A big dividend yield for a few years doesn't mean much if it can't be sustained. Kraft Heinz is not generating a profit, but its free cash flows easily cover the dividend, leaving plenty for reinvestment in the business. In general, cash flows are more important than the more traditional measures of profit so we feel pretty comfortable with the dividend at this level.

According to analysts, EPS should be several times higher next year. Assuming the dividend continues along recent trends, we think the payout ratio will be 12%, which makes us pretty comfortable with the sustainability of the dividend.

NasdaqGS:KHC Historic Dividend August 6th 2025

View our latest analysis for Kraft Heinz

Dividend Volatility

The company has a long dividend track record, but it doesn't look great with cuts in the past. Since 2015, the annual payment back then was $2.30, compared to the most recent full-year payment of $1.60. This works out to be a decline of approximately 3.6% per year over that time. Declining dividends isn't generally what we look for as they can indicate that the company is running into some challenges.

Kraft Heinz Could Grow Its Dividend

Growing earnings per share could be a mitigating factor when considering the past fluctuations in the dividend. Kraft Heinz has seen EPS rising for the last five years, at 5.4% per annum. It's not an ideal situation that the company isn't turning a profit but the growth recently is a positive sign. If the company can become profitable soon, continuing on this trajectory would bode well for the future of the dividend.
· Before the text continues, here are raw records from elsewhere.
/-- Write the safety record where a step has completed a confirmation (R353, R674): CONF_PEND has fallen by a reset edge. -/
def confirmedRecord (s t : State) : State :=
  if s.getB F.SAF_STATE_CONF_PEND ∧ t.getB F.SAF_STATE_CONF_PEND = false then recordWrite t else t

/-- Stage 4: the safety firmware is verified, both channels test themselves, the safety record is read (R355, R667, R669,
R673).  No event is posted before RUNTIME is 1 (R668). -/
def bootSafetyDone (spOk feltOk : Bool) (s : State) : State :=
  if s.stage ≠ Stage.SAFETY then s
  else if s.safeImageOk s.bank = false then bankFails 8 s
  else if spOk = false ∨ feltOk = false then
    let s1 := (s.setF F.SAF_FAULT_REASON 6).setF F.SAF_FAULT_CH (if spOk then 1 else 0)
    bootFail 9 (s1.setF F.SAF_STATE_STATE SSt.SAFE_FAULT)
  else
    let s1 := (s.setF F.SAF_VER_SP (Config.safVersion 0 (s.flashAt (s.safeBase s.bank + 80) 32))).setF F.SAF_VER_FELT (Config.safVersion 1 [])
    setStage Stage.RUNTIME ((s1.setF F.SAF_CHK_CONF_CHK s.recordChk).setF F.SAF_STATE_STATE SSt.NO_PARAM)

/-- The runtime starts: slot 0 is registered, RUNTIME is 1, BOOTED is posted (R240, R667, R688). -/
def booted (s : State) : State :=
  if s.stage ≠ Stage.RUNTIME ∨ s.runtime = true ∨ s.boot.wdogAt.isSome then s
  else
    let b := s.bank
    let x := s.sectionOf b 2
    let len := x.len / 9
    let fall := s.boot.second
    let s1 := ((s.setF F.CEN_PROG_BASE_BASE x.load 0).setF F.CEN_PROG_LEN_LEN len 0).setF F.CEN_PROG_CHK_CRC (progCrc x.load len s) 0
    let s2 := ((s1.setF F.CEN_PROG_STAT_VALID 1 0).setF F.CEN_PROG_STAT_LIB 1 0).setF F.CEN_LIB_ENTRY_ENTRY (x.load + Config.libEntry x.load len % max 1 len)
    let s3 := ((s2.setF F.BOOT_IMG_SVN (s.imageSvn b)).setF F.BOOT_IMG_SAFE_SVN (s.safeSvn b)).setF F.BOOT_SEQ_SEQ (s.imageSeq b)
    let s4 := ((s3.setF F.BOOT_KEYS_BUSE (s.imageSlot b)).setF F.BOOT_KEYS_SUSE (s.safeSlot b)).setF F.BOOT_STAT_FALLBACK (b2n fall)
    let s5 := (s4.setF F.BOOT_STAT_ALT_REASON (if fall then s.boot.first else 0)).setF F.HST_STAT_RUNTIME 1
    s5.post 0x0E01 14 0 (if fall then 0x0E09 else EC.OK)
      ((s.rd R.BOOT_CAUSE).toNat % 32 + b * 2 ^ 8 + (if fall then s.boot.first else 0) * 2 ^ 16)

/-! ### Fuses (R680, R681) -/

/-- The counter or revoke fuses after a burn of n fuses of what was asked. -/
def burnFuses (x : Burn) (n : Nat) (f : Fuses) : Fuses :=
  if x.revoke then
    if n = 0 then f
    else if x.dom = 0 then { f with bootRev := f.bootRev ||| 2 ^ x.val } else { f with safeRev := f.safeRev ||| 2 ^ x.val }
  else if x.dom = 0 then { f with bootSvn := max f.bootSvn (min x.val (f.bootSvn + n)) }
  else { f with safeSvn := max f.safeSvn (min x.val (f.safeSvn + n)) }

def withFuses (x : Burn) (n : Nat) (s : State) : State := s.withBoot fun b => { b with fuses := burnFuses x n b.fuses }

/-- The first burn in progress ends: read back, or not, after n fuses (R680, R681). -/
def fuseBurnDone (ok : Bool) (n : Nat) (s : State) : State :=
  match s.boot.burns with
  | [] => s
  | x :: xs =>
    let s1 := s.withBoot fun b => { b with burns := xs }
    if ok then
      let s2 := showFuses (withFuses x 255 s1)
      (s2.post 0x0E02 14 0 EC.OK (x.dom + b2n x.revoke * 2 + x.val * 2 ^ 8)).completeHeld x.key EC.OK 0 0
    else (showFuses (withFuses x n s1)).completeHeld x.key 0x0E08 0 0

/-! ### Resets (R654 to R660, R683) -/

/-- What a write in progress has left in its range, and a burn in its fuses, when a reset cuts them off. -/
def cutOff (left : List Byte) (burned : Nat) (s : State) : Boot :=
  let op := s.boot.flashOps.head?.orElse fun _ => s.boot.rec_
  let flash := match op with
    | some o => if left.isEmpty then s.boot.flash else putFlash s.boot.flash o.ofs (left.take o.data.length)
    | none => s.boot.flash
  let fuses := match s.boot.burns with
    | x :: _ => burnFuses x burned s.boot.fuses
    | [] => s.boot.fuses
  { Boot.reset with flash := flash, fuses := fuses, opNo := s.boot.opNo }

/-- A reset that reaches the main die (R655, R656, R660): causes are the bits it records; a power-on reset clears FRC and
leaves only POR. -/
def dieReset (por : Bool) (causes : Nat) (left : List Byte) (burned : Nat) (s : State) : State :=
  let s1 := { State.reset with pending := s.pending, frc := if por then 0 else s.frc, out := s.out, freeCtr := s.freeCtr,
                               boot := cutOff left burned s,
                               pwm := { Pwm.reset with driven := if por then [] else s.pwm.driven } }
  if por then s1
  else (s1.wr R.BOOT_CAUSE (s.rd R.BOOT_CAUSE ||| BitVec.ofNat 32 causes)).wr R.BOOT_NEXT (s.rd R.BOOT_NEXT)

/-- SOFT for an accepted request, WDOG for an expired watchdog: one reset shows both (R683). -/
def State.softCauses (s : State) : Nat := b2n s.boot.rstAt.isSome * 4 + b2n s.boot.wdogAt.isSome * 8

/-- The accepted device reset takes effect (R658). -/
def deviceReset (left : List Byte) (burned : Nat) (s : State) : State :=
  match s.boot.rstAt with
  | some t => if t ≤ s.frc then dieReset false s.softCauses left burned s else s
  | none => s
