-- ==== Sys2Proof/Machine/Dispatch.lean ====
section
/-! DEFINITION. The dispatch of a command to its meaning. -/

namespace Sys2Proof.Machine

open Sys2Proof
Our Thoughts On Kraft Heinz's Dividend

Overall, it's nice to see a consistent dividend payment, but we think that longer term, the current level of payment might be unsustainable. In the past, the payments have been unstable, but over the short term the dividend could be reliable, with the company generating enough cash to cover it. We would be a touch cautious of relying on this stock primarily for the dividend income.

Market movements attest to how highly valued a consistent dividend policy is compared to one which is more unpredictable. Still, investors need to consider a host of other factors, apart from dividend payments, when analysing a company. Taking the debate a bit further, we've identified 2 warning signs for Kraft Heinz that investors need to be conscious of moving forward. If you are a dividend investor, you might also want to look at our curated list of high yield dividend stocks.

Valuation is complex, but we're here to simplify it.

Discover if Kraft Heinz might be undervalued or overvalued with our detailed analysis, featuring fair value estimates, potential risks, dividends, insider trades, and its financial condition.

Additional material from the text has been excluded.